Bottom line: when you find the right partner, managed services providers allow operations professionals to focus their attention on “connecting the different pipes and making sure the flow of information that’s most vital to your organization runs as efficiently as possible,” says the second COO.

Additionally, it allows them to focus in on automating internal workflows/processes. This is absolutely vital, as one data engineer at a bank put it to me, because it helps to curb the proliferation of shadow IT. Meaning, that if there are inefficient processes, an engineer or data scientist will create their own workarounds, which adds risk and data cost overruns. “That is a typical problem that everyone in the data organization faces as we try and rein them in,” they say. “So what kind of automation and governance structure should be applied to that?”

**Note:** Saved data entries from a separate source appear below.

-- ==== Sys2Proof/Machine/Operands.lean ====
section
/-! DEFINITION. The operand forms (30_encoding.md R49): immediates, displacements, jump targets and links. -/

namespace Sys2Proof.Machine

/-- The target of BR: A plus the sign-extended displacement, modulo 2^15 (40_control.md R68, R65). -/
def branchTarget (a : PAddr) (disp : Byte) : PAddr := a + disp.signExtend 15

/-- The target of JMP and JAL: the register's low 15 bits (40_control.md R69). -/
def jumpTarget (x : Word) : PAddr := x.setWidth 15

/-- JAL's link: the address of the JAL plus the open offset, modulo 2^15, widened with zeros (40_control.md R70;
log 2). -/
def linkValue (a : PAddr) : Word := (a + BitVec.ofNat 15 Config.jalLinkOfs.toNat).setWidth 16

/-- MVI's immediate, widened as the open parameter says (43_immediate_system.md R102; log 1). -/
def mviValue (imm8 : Byte) : Word :=
  match Config.mviExt with
  | .sign => imm8.signExtend 16
  | .zero => imm8.setWidth 16

/-- MVIH: the high byte replaced, the low byte kept (43_immediate_system.md R103). -/
def withHighByte (x : Word) (imm8 : Byte) : Word := imm8 ++ x.extractLsb' 0 8

/-- MVIL: the low byte replaced, the high byte kept (43_immediate_system.md R104). -/
def withLowByte (x : Word) (imm8 : Byte) : Word := x.extractLsb' 8 8 ++ imm8

end Sys2Proof.Machine
end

Focus on automating what you do best—lean on third-party specialists to handle the rest. Outsourcing can go wrong and managed service providers can drop the ball. But we work in a world where cloud is becoming more popular. AI—and, in particular, generative AI—is spreading. New forms of data delivery and analytics systems are emerging. As such, trading firms need to be more intelligent with how they spend and deploy resources. Because if the market opens and systems start crashing, the folks on the “business” side of the organization will look for someone’s head to put on a spike.

Or, as stated before: “Everyone blames operations a lot. But if nobody hears from you for a year, they wonder what you’re doing.”

A no-win situation, so automate what you can and find a partner for the rest.

The image accompanying this column is “The Ghost Story” by Walter MacEwen, courtesy of the Cleveland Museum of Art’s open-access program.